我写了下面的函数,但它比R的列表慢50%。files(x, recursive = TRUE)。也许还有一种方法可以让它更快。
function list_files(x)
v = String[]
for (root, dirs, files) in walkdir(x)
for file in files
file = joinpath(root, file)
push!(v, file)
end
end
v
end
我不知道,在我的机器上,walkdir
似乎非常接近最佳。
julia> using BenchmarkTools
julia> @benchmark list_files($".")
BenchmarkTools.Trial: 195 samples with 1 evaluation.
Range (min … max): 22.098 ms … 54.305 ms ┊ GC (min … max): 0.00% … 0.00%
Time (median): 25.395 ms ┊ GC (median): 0.00%
Time (mean ± σ): 25.636 ms ± 3.179 ms ┊ GC (mean ± σ): 0.13% ± 0.87%
▄▂ ▄ ▄ ▅▅ ▅ ▂█
▆▃██▇▆▆▇█▇██▇▆██▇▇▇█▆██▆▆███▇▅██▅▇▅▁▆▁▅▅▇▅▆▆▁▅▃▁▁▁▃▁▃▁▁▁▁▁▃ ▃
22.1 ms Histogram: frequency by time 31.1 ms <
Memory estimate: 989.60 KiB, allocs estimate: 8987.
julia> @benchmark split(read($`find . -type f`, String), 'n')
BenchmarkTools.Trial: 149 samples with 1 evaluation.

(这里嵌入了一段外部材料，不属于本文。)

/-- Registers of the TELL block (chapter 07), part 1. -/
def rowsTell0 : List RegRow := [
  ⟨"TELL_ID", 0x0, [], .per, 0x0, [⟨31, 24, .ro, "BLOCK"⟩, ⟨23, 16, .ro, "INSTANCE"⟩, ⟨7, 0, .ro, "STEPPING"⟩]⟩,
  ⟨"TELL_IRQ_CAUSE", 0x10, [], .per, 0x0, [⟨3, 3, .w1c, "DRAINED"⟩, ⟨2, 2, .w1c, "HOLD_OVR"⟩, ⟨1, 1, .w1c, "CS_UNCORR"⟩, ⟨0, 0, .w1c, "CS_CORR"⟩]⟩,
  ⟨"TELL_IRQ_MASK", 0x14, [], .per, 0x0, [⟨31, 0, .rw, "MASK"⟩]⟩,
  ⟨"TELL_IRQ_FORCE", 0x18, [], .per, 0x0, [⟨31, 0, .wo, "FORCE"⟩]⟩,
  ⟨"TELL_IRQ_SUB", 0x1C, [], .per, 0x0, [⟨31, 0, .ro, "SUB"⟩]⟩,
  ⟨"TELL_DESK_CTRL", 0x100, [], .per, 0x0, [⟨0, 0, .rw, "DRAIN"⟩]⟩,
  ⟨"TELL_DESK_STATUS", 0x104, [], .per, 0x0, [⟨31, 31, .ro, "DRAINED"⟩, ⟨30, 30, .ro, "FAILED"⟩, ⟨7, 0, .ro, "BUSY"⟩]⟩,
  ⟨"TELL_STEP_BUDGET", 0x108, [], .per, 0x1000, [⟨15, 0, .rw, "STEPS"⟩]⟩,
  ⟨"TELL_TRAP_TRACE", 0x10C, [], .per, 0x59, [⟨6, 0, .rw, "CAUSES"⟩]⟩,
  ⟨"TELL_PERM", 0x110, [], .per, 0x0, [⟨0, 0, .rwl, "PERF_MC_EN"⟩]⟩,
  ⟨"TELL_BRK", 0x120, [(4, 4)], .per, 0x0, [⟨31, 31, .rw, "EN"⟩, ⟨13, 0, .rw, "ADDR"⟩]⟩,
  ⟨"TELL_TCTRL", 0x140, [(4, 8)], .per, 0x0, [⟨2, 2, .rw, "BRK_EN"⟩, ⟨1, 1, .wo, "STOP"⟩, ⟨0, 0, .wo, "CONT"⟩]⟩,
  ⟨"TELL_TSTATUS", 0x160, [(4, 8)], .per, 0x0, [⟨31, 29, .ro, "STATE"⟩, ⟨28, 28, .ro, "PARKED"⟩, ⟨27, 24, .ro, "FRAMES"⟩, ⟨23, 22, .ro, "PRIO"⟩, ⟨21, 21, .ro, "WINDOW"⟩, ⟨13, 0, .ro, "PC"⟩]⟩,
  ⟨"TELL_FRAME_SEL", 0x180, [], .per, 0x0, [⟨6, 4, .rw, "TELLER"⟩, ⟨2, 0, .rw, "FRAME"⟩]⟩,
  ⟨"TELL_FRAME_STATUS", 0x184, [], .per, 0x0, [⟨31, 31, .ro, "VALID"⟩, ⟨30, 30, .ro, "PARKED"⟩, ⟨7, 0, .ro, "CAUSE"⟩]⟩,
  ⟨"TELL_TCAUSE", 0x1A0, [(4, 8)], .per, 0x0, [⟨4, 4, .w1c, "POISON"⟩, ⟨3, 3, .w1c, "ILLEGAL"⟩, ⟨2, 2, .w1c, "BUDGET"⟩, ⟨1, 1, .w1c, "HALTED"⟩, ⟨0, 0, .w1c, "FRAME_FULL"⟩]⟩,
  ⟨"TELL_TCAUSE_MASK", 0x1C0, [], .per, 0x0, [⟨4, 0, .rw, "MASK"⟩]⟩,
  ⟨"TELL_FRAME_DATA", 0x200, [(4, 96)], .per, 0x0, [⟨31, 0, .ro, "DATA"⟩]⟩,
  ⟨"TELL_CS_ADDR", 0x380, [], .per, 0x0, [⟨13, 0, .rw, "ADDR"⟩]⟩,
  ⟨"TELL_CS_STATUS", 0x384, [], .per, 0x0, [⟨31, 31, .ro, "BUSY"⟩, ⟨2, 2, .ro, "DENIED"⟩, ⟨1, 0, .ro, "ECC"⟩]⟩,
  ⟨"TELL_CS_DATA", 0x390, [(4, 5)], .per, 0x0, [⟨31, 0, .ro, "DATA"⟩]⟩,
  ⟨"TELL_STEP_CNT_LO", 0x400, [], .per, 0x0, [⟨31, 0, .ro, "COUNT"⟩]⟩,
  ⟨"TELL_STEP_CNT_HI", 0x404, [], .per, 0x0, [⟨31, 0, .ro, "COUNT"⟩]⟩,
  ⟨"TELL_ITEM_CNT_LO", 0x408, [], .per, 0x0, [⟨31, 0, .ro, "COUNT"⟩]⟩,
  ⟨"TELL_ITEM_CNT_HI", 0x40C, [], .per, 0x0, [⟨31, 0, .ro, "COUNT"⟩]⟩,
  ⟨"TELL_WAIT_NS_LO", 0x410, [], .per, 0x0, [⟨31, 0, .ro, "COUNT"⟩]⟩,
  ⟨"TELL_WAIT_NS_HI", 0x414, [], .per, 0x0, [⟨31, 0, .ro, "COUNT"⟩]⟩,
  ⟨"TELL_TRAP_CNT", 0x420, [(4, 8)], .per, 0x0, [⟨31, 0, .rc, "COUNT"⟩]⟩,
  ⟨"TELL_HOLD_OVR_CNT", 0x440, [], .per, 0x0, [⟨31, 0, .rc, "COUNT"⟩]⟩,
  ⟨"TELL_CS_CORR_CNT", 0x444, [], .per, 0x0, [⟨31, 0, .rc, "COUNT"⟩]⟩]

/-- Registers of the TELL block (chapter 07), part 2. -/
def rowsTell1 : List RegRow := [
  ⟨"TELL_CS_UNCORR_CNT", 0x448, [], .per, 0x0, [⟨31, 0, .rc, "COUNT"⟩]⟩,
  ⟨"TELL_MC_CNT_LO", 0x800, [(8, 64)], .per, 0x0, [⟨31, 0, .rw, "COUNT"⟩]⟩,
  ⟨"TELL_MC_CNT_HI", 0x804, [(8, 64)], .per, 0x0, [⟨31, 0, .rw, "COUNT"⟩]⟩]

/-- Every register of the TELL block. -/
def rowsTell : List RegRow := rowsTell0 ++ rowsTell1

/-- Registers of the TILL block (chapter 05, 06 and 09), part 1. -/
def rowsTill0 : List RegRow := [
  ⟨"TILL_ID", 0x0, [], .per, 0x0, [⟨31, 24, .ro, "BLOCK"⟩, ⟨23, 16, .ro, "INSTANCE"⟩, ⟨7, 0, .ro, "STEPPING"⟩]⟩,
  ⟨"TILL_IRQ_CAUSE", 0x10, [], .per, 0x0, [⟨5, 5, .w1c, "STATE_BAD"⟩, ⟨4, 4, .w1c, "PIN_REFUSED"⟩, ⟨3, 3, .w1c, "NOWAY"⟩, ⟨2, 2, .w1c, "LOCK_ALARM"⟩, ⟨1, 1, .w1c, "FLUSH_DONE"⟩, ⟨0, 0, .w1c, "HREQ_DONE"⟩]⟩,
  ⟨"TILL_IRQ_MASK", 0x14, [], .per, 0x0, [⟨31, 0, .rw, "MASK"⟩]⟩,
  ⟨"TILL_IRQ_FORCE", 0x18, [], .per, 0x0, [⟨31, 0, .wo, "FORCE"⟩]⟩,
  ⟨"TILL_IRQ_SUB", 0x1C, [], .per, 0x0, [⟨31, 0, .ro, "SUB"⟩]⟩,
  ⟨"TILL_CFG", 0x100, [], .per, 0x0, [⟨8, 8, .ro, "POLICY"⟩, ⟨3, 0, .ro, "PIN_QUOTA"⟩]⟩,
  ⟨"TILL_OCC", 0x104, [], .per, 0x0, [⟨18, 0, .ro, "COUNT"⟩]⟩,
  ⟨"TILL_DIRTY", 0x108, [], .per, 0x0, [⟨18, 0, .ro, "COUNT"⟩]⟩,
  ⟨"TILL_PINNED", 0x10C, [], .per, 0x0, [⟨18, 0, .ro, "COUNT"⟩]⟩,
  ⟨"TILL_UPD_TCPF", 0x110, [], .repl, 0x0, [⟨31, 16, .rw, "KT_MASK"⟩, ⟨8, 0, .rw, "KV_POS"⟩]⟩,
  ⟨"TILL_LOCK_WAIT_TMO", 0x120, [], .repl, 0xA, [⟨15, 0, .rw, "US"⟩]⟩,
  ⟨"TILL_LOCK_ALARM", 0x124, [], .repl, 0x3E8, [⟨31, 0, .rw, "US"⟩]⟩,
  ⟨"TILL_DUR_CFG", 0x128, [], .repl, 0x0, [⟨31, 0, .rw, "MAX_DIRTY_US"⟩]⟩,
  ⟨"TILL_FLUSH_CTRL", 0x130, [], .per, 0x0, [⟨1, 1, .rw, "DURABLE_ONLY"⟩, ⟨0, 0, .wo, "START"⟩]⟩,
  ⟨"TILL_FLUSH_STATUS", 0x134, [], .per, 0x0, [⟨31, 31, .ro, "BUSY"⟩, ⟨18, 0, .ro, "REMAINING"⟩]⟩,
  ⟨"TILL_FLUSH_DONE_SEC", 0x138, [], .per, 0x0, [⟨31, 0, .ro, "SEC"⟩]⟩,
  ⟨"TILL_FLUSH_DONE_NS", 0x13C, [], .per, 0x0, [⟨29, 0, .ro, "NS"⟩]⟩,
  ⟨"TILL_AGE_IDLE1", 0x140, [(16, 8)], .repl, 0x7530, [⟨31, 0, .rw, "IDLE1_MS"⟩]⟩,
  ⟨"TILL_AGE_IDLE2", 0x144, [(16, 8)], .repl, 0x1D4C0, [⟨31, 0, .rw, "IDLE2_MS"⟩]⟩,
  ⟨"TILL_AGE_CLOSE", 0x148, [(16, 8)], .repl, 0x1388, [⟨31, 0, .rw, "CLOSE_MS"⟩]⟩,
  ⟨"TILL_AGE_EXPORT", 0x14C, [(16, 8)], .repl, 0x0, [⟨0, 0, .rw, "EXPORT"⟩]⟩,
  ⟨"TILL_HREQ_CMD", 0x200, [], .per, 0x0, [⟨31, 16, .rw, "WMASK"⟩, ⟨3, 0, .wo, "OP"⟩]⟩,
  ⟨"TILL_HREQ_STATUS", 0x204, [], .per, 0x0, [⟨31, 31, .ro, "BUSY"⟩, ⟨25, 24, .ro, "WHERE"⟩, ⟨20, 20, .ro, "LOCKED"⟩, ⟨19, 19, .ro, "PIN_EFF"⟩, ⟨3, 0, .ro, "RESULT"⟩]⟩,
  ⟨"TILL_HREQ_OWNER", 0x208, [], .per, 0x0, [⟨31, 31, .ro, "VALID"⟩, ⟨6, 0, .ro, "TELLER"⟩]⟩,
  ⟨"TILL_HREQ_LOCKT_LO", 0x20C, [], .per, 0x0, [⟨31, 0, .ro, "TIME"⟩]⟩,
  ⟨"TILL_HREQ_LOCKT_HI", 0x210, [], .per, 0x0, [⟨31, 0, .ro, "TIME"⟩]⟩,
  ⟨"TILL_HREQ_HASH_LO", 0x214, [], .per, 0x0, [⟨31, 0, .ro, "HASH"⟩]⟩,
  ⟨"TILL_HREQ_HASH_HI", 0x218, [], .per, 0x0, [⟨31, 0, .ro, "HASH"⟩]⟩,
  ⟨"TILL_HREQ_SLOT", 0x21C, [], .per, 0x0, [⟨29, 0, .rw, "SLOT"⟩]⟩,
  ⟨"TILL_HREQ_DONE_SEC", 0x220, [], .per, 0x0, [⟨31, 0, .ro, "SEC"⟩]⟩]

/-- Registers of the TILL block (chapter 05, 06 and 09), part 2. -/
def rowsTill1 : List RegRow := [
  ⟨"TILL_HREQ_DONE_NS", 0x224, [], .per, 0x0, [⟨29, 0, .ro, "NS"⟩]⟩,
  ⟨"TILL_HREC_DATA", 0x280, [(4, 32)], .per, 0x0, [⟨31, 0, .rw, "DATA"⟩]⟩,
  ⟨"TILL_HIT_CNT_LO", 0x300, [], .per, 0x0, [⟨31, 0, .ro, "COUNT"⟩]⟩,
  ⟨"TILL_HIT_CNT_HI", 0x304, [], .per, 0x0, [⟨31, 0, .ro, "COUNT"⟩]⟩,
  ⟨"TILL_MISS_CNT_LO", 0x308, [], .per, 0x0, [⟨31, 0, .ro, "COUNT"⟩]⟩,
  ⟨"TILL_MISS_CNT_HI", 0x30C, [], .per, 0x0, [⟨31, 0, .ro, "COUNT"⟩]⟩,
  ⟨"TILL_FAST_CNT_LO", 0x310, [], .per, 0x0, [⟨31, 0, .ro, "COUNT"⟩]⟩,
  ⟨"TILL_FAST_CNT_HI", 0x314, [], .per, 0x0, [⟨31, 0, .ro, "COUNT"⟩]⟩,
  ⟨"TILL_EVICT_CNT", 0x318, [], .per, 0x0, [⟨31, 0, .rc, "COUNT"⟩]⟩,
  ⟨"TILL_WB_CNT", 0x31C, [], .per, 0x0, [⟨31, 0, .rc, "COUNT"⟩]⟩,
  ⟨"TILL_NOWAY_CNT", 0x320, [], .per, 0x0, [⟨31, 0, .rc, "COUNT"⟩]⟩,
  ⟨"TILL_PIN_REFUSED_CNT", 0x324, [], .per, 0x0, [⟨31, 0, .rc, "COUNT"⟩]⟩,
  ⟨"TILL_LOCK_ALARM_CNT", 0x328, [], .per, 0x0, [⟨31, 0, .rc, "COUNT"⟩]⟩,
  ⟨"TILL_EXPIRED_CNT", 0x32C, [], .per, 0x0, [⟨31, 0, .rc, "COUNT"⟩]⟩,
  ⟨"TILL_DUR_WB_CNT", 0x330, [], .per, 0x0, [⟨31, 0, .rc, "COUNT"⟩]⟩,
  ⟨"TILL_FT_CFG", 0x400, [], .per, 0x0, [⟨4, 0, .ro, "LOG2_SLOTS"⟩]⟩,
  ⟨"TILL_FT_OCC", 0x404, [], .per, 0x0, [⟨28, 0, .ro, "COUNT"⟩]⟩,
  ⟨"TILL_FT_OCC_LIMIT", 0x408, [], .repl, 0x1C2, [⟨9, 0, .rw, "PERMILLE"⟩]⟩,
  ⟨"TILL_FT_SETUP_RATE", 0x40C, [], .per, 0x927C, [⟨16, 0, .rw, "RATE_KPS"⟩]⟩,
  ⟨"TILL_FT_SETUP_BURST", 0x410, [], .per, 0x1000, [⟨15, 0, .rw, "TOKENS"⟩]⟩,
  ⟨"TILL_FT_RELOC_CFG", 0x414, [], .repl, 0x8, [⟨3, 0, .rw, "MAX_MOVES"⟩]⟩,
  ⟨"TILL_FT_MQ_STATUS", 0x418, [], .per, 0x0, [⟨31, 17, .ro, "ENTRIES"⟩, ⟨16, 0, .ro, "DESCS"⟩]⟩,
  ⟨"TILL_FT_MQ_PEAK", 0x41C, [], .per, 0x0, [⟨31, 17, .rc, "ENTRIES"⟩, ⟨16, 0, .rc, "DESCS"⟩]⟩,
  ⟨"TILL_FT_CLAIMS", 0x420, [], .per, 0x0, [⟨16, 0, .ro, "COUNT"⟩]⟩,
  ⟨"TILL_FT_IRQ_CAUSE", 0x424, [], .per, 0x0, [⟨6, 6, .w1c, "CLAIM_FULL"⟩, ⟨5, 5, .w1c, "OCC_HIGH"⟩, ⟨4, 4, .w1c, "STATE_LOST"⟩, ⟨3, 3, .w1c, "NOSLOT"⟩, ⟨2, 2, .w1c, "SETUP_LIMIT"⟩, ⟨1, 1, .w1c, "MISS_FULL"⟩, ⟨0, 0, .w1c, "MISS_TMO"⟩]⟩,
  ⟨"TILL_FT_IRQ_MASK", 0x428, [], .per, 0x0, [⟨6, 0, .rw, "MASK"⟩]⟩,
  ⟨"TILL_FT_SETUP_LO", 0x440, [], .per, 0x0, [⟨31, 0, .ro, "COUNT"⟩]⟩,
  ⟨"TILL_FT_SETUP_HI", 0x444, [], .per, 0x0, [⟨31, 0, .ro, "COUNT"⟩]⟩,
  ⟨"TILL_FT_VHIT_A_LO", 0x448, [], .per, 0x0, [⟨31, 0, .ro, "COUNT"⟩]⟩,
  ⟨"TILL_FT_VHIT_A_HI", 0x44C, [], .per, 0x0, [⟨31, 0, .ro, "COUNT"⟩]⟩]

/-- Registers of the TILL block (chapter 05, 06 and 09), part 3. -/
def rowsTill2 : List RegRow := [
  ⟨"TILL_FT_VHIT_B_LO", 0x450, [], .per, 0x0, [⟨31, 0, .ro, "COUNT"⟩]⟩,
  ⟨"TILL_FT_VHIT_B_HI", 0x454, [], .per, 0x0, [⟨31, 0, .ro, "COUNT"⟩]⟩,
  ⟨"TILL_FT_RD_OPS_LO", 0x458, [], .per, 0x0, [⟨31, 0, .ro, "COUNT"⟩]⟩,
  ⟨"TILL_FT_RD_OPS_HI", 0x45C, [], .per, 0x0, [⟨31, 0, .ro, "COUNT"⟩]⟩,
  ⟨"TILL_FT_WR_OPS_LO", 0x460, [], .per, 0x0, [⟨31, 0, .ro, "COUNT"⟩]⟩,
  ⟨"TILL_FT_WR_OPS_HI", 0x464, [], .per, 0x0, [⟨31, 0, .ro, "COUNT"⟩]⟩,
  ⟨"TILL_FT_SETUP_LIMIT_CNT", 0x470, [], .per, 0x0, [⟨31, 0, .rc, "COUNT"⟩]⟩,
  ⟨"TILL_FT_MISS_TMO_CNT", 0x474, [], .per, 0x0, [⟨31, 0, .rc, "COUNT"⟩]⟩,
  ⟨"TILL_FT_MISS_FULL_CNT", 0x478, [], .per, 0x0, [⟨31, 0, .rc, "COUNT"⟩]⟩,
  ⟨"TILL_FT_RELOC_CNT", 0x47C, [], .per, 0x0, [⟨31, 0, .rc, "COUNT"⟩]⟩,
  ⟨"TILL_FT_RELOC_MOVES_CNT", 0x480, [], .per, 0x0, [⟨31, 0, .rc, "COUNT"⟩]⟩,
  ⟨"TILL_FT_NOSLOT_CNT", 0x484, [], .per, 0x0, [⟨31, 0, .rc, "COUNT"⟩]⟩,
  ⟨"TILL_FT_POISON_CNT", 0x488, [], .per, 0x0, [⟨31, 0, .rc, "COUNT"⟩]⟩,
  ⟨"TILL_FT_PEER_RECOVER_CNT", 0x48C, [], .per, 0x0, [⟨31, 0, .rc, "COUNT"⟩]⟩,
  ⟨"TILL_FT_STATE_LOST_CNT", 0x490, [], .per, 0x0, [⟨31, 0, .rc, "COUNT"⟩]⟩,
  ⟨"TILL_FT_CLAIM_WB_CNT", 0x494, [], .per, 0x0, [⟨31, 0, .rc, "COUNT"⟩]⟩,
  ⟨"TILL_FT_PORT_ACT", 0x4C0, [(4, 16)], .per, 0x140011, [⟨25, 16, .rw, "MISS_TMO_US"⟩, ⟨11, 8, .rw, "PUNT_RING"⟩, ⟨5, 4, .rw, "SETUP_ACT"⟩, ⟨1, 0, .rw, "OVF_ACT"⟩]⟩,
  ⟨"TILL_EXP_CFG", 0x600, [], .repl, 0x0, [⟨11, 8, .rw, "RING"⟩, ⟨2, 2, .rw, "ON_CLOSE"⟩, ⟨1, 1, .rw, "FORMAT"⟩, ⟨0, 0, .rw, "EN"⟩]⟩,
  ⟨"TILL_EXP_RING", 0x604, [], .repl, 0x81B0000, [⟨27, 24, .rw, "LOG2_ENTRIES"⟩, ⟨20, 0, .rw, "BASE"⟩]⟩,
  ⟨"TILL_EXP_MSG", 0x608, [], .repl, 0x3E80578, [⟨31, 16, .rw, "FLUSH_US"⟩, ⟨13, 0, .rw, "MSG_MAX"⟩]⟩,
  ⟨"TILL_EXP_TMPL", 0x60C, [], .repl, 0x3C, [⟨15, 0, .rw, "PERIOD_S"⟩]⟩,
  ⟨"TILL_EXP_ODID", 0x610, [], .repl, 0x0, [⟨31, 0, .rw, "ODID"⟩]⟩,
  ⟨"TILL_EXP_UTC_OFF", 0x614, [], .repl, 0x25, [⟨15, 0, .rw, "UTC_OFF"⟩]⟩,
  ⟨"TILL_EXP_STATUS", 0x618, [], .per, 0x0, [⟨10, 0, .ro, "DEPTH"⟩]⟩,
  ⟨"TILL_EXP_SEQ", 0x61C, [], .per, 0x0, [⟨31, 0, .ro, "SEQ"⟩]⟩,
  ⟨"TILL_EXP_SNAP_CNT", 0x620, [], .per, 0x0, [⟨31, 0, .rc, "COUNT"⟩]⟩,
  ⟨"TILL_EXP_LOST_CNT", 0x624, [], .per, 0x0, [⟨31, 0, .rc, "COUNT"⟩]⟩,
  ⟨"TILL_EXP_SKIP_CNT", 0x628, [], .per, 0x0, [⟨31, 0, .rc, "COUNT"⟩]⟩,
  ⟨"TILL_EXP_MSG_CNT", 0x62C, [], .per, 0x0, [⟨31, 0, .rc, "COUNT"⟩]⟩,
  ⟨"TILL_TPL_CFG", 0x1000, [(4, 256)], .repl, 0x0, [⟨8, 8, .rw, "DURABLE"⟩, ⟨6, 4, .rw, "MIRROR_CLASS"⟩, ⟨2, 0, .rw, "AGE_CLASS"⟩]⟩]

/-- Every register of the TILL block. -/
def rowsTill : List RegRow := rowsTill0 ++ rowsTill1 ++ rowsTill2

Range (min … max): 26.661 ms … 47.466 ms ┊ GC (min … max): 0.00% … 0.00%
Time (median): 32.541 ms ┊ GC (median): 0.00%
Time (mean ± σ): 33.547 ms ± 4.435 ms ┊ GC (mean ± σ): 0.60% ± 3.90%
▄ █ ▂ ▂
▃▁▆█▆▅▆█▇▃█▇▇▇▇██████▆█▃█▅▇▁▁▆▅▅▆▁▅▅▃▃▇▅▃▃▅▁▇▁▁▃▃▁▃▁▁▁▃▅▃▃▃ ▃
26.7 ms Histogram: frequency by time 45.3 ms <
Memory estimate: 626.14 KiB, allocs estimate: 79.
如果R真的比find . -type f
快得多,那么这是相当令人印象深刻的。
关于另一个答案。您是否正确地执行了测量—磁盘和文件管理器有各种缓存方法。因此,两个单独的调用可能有非常不同的测量值。
关于代码,您可以在一行中使用walkdir
。例如:
julia> [(joinpath.(folder,files) for (folder,dir,files) in walkdir(raw"C:Julia-1.8.0-rc3lib"))...;]
3-element Vector{String}:
"C:\Julia-1.8.0-rc3\lib\libjulia.dll.a"
"C:\Julia-1.8.0-rc3\lib\libopenlibm.dll.a"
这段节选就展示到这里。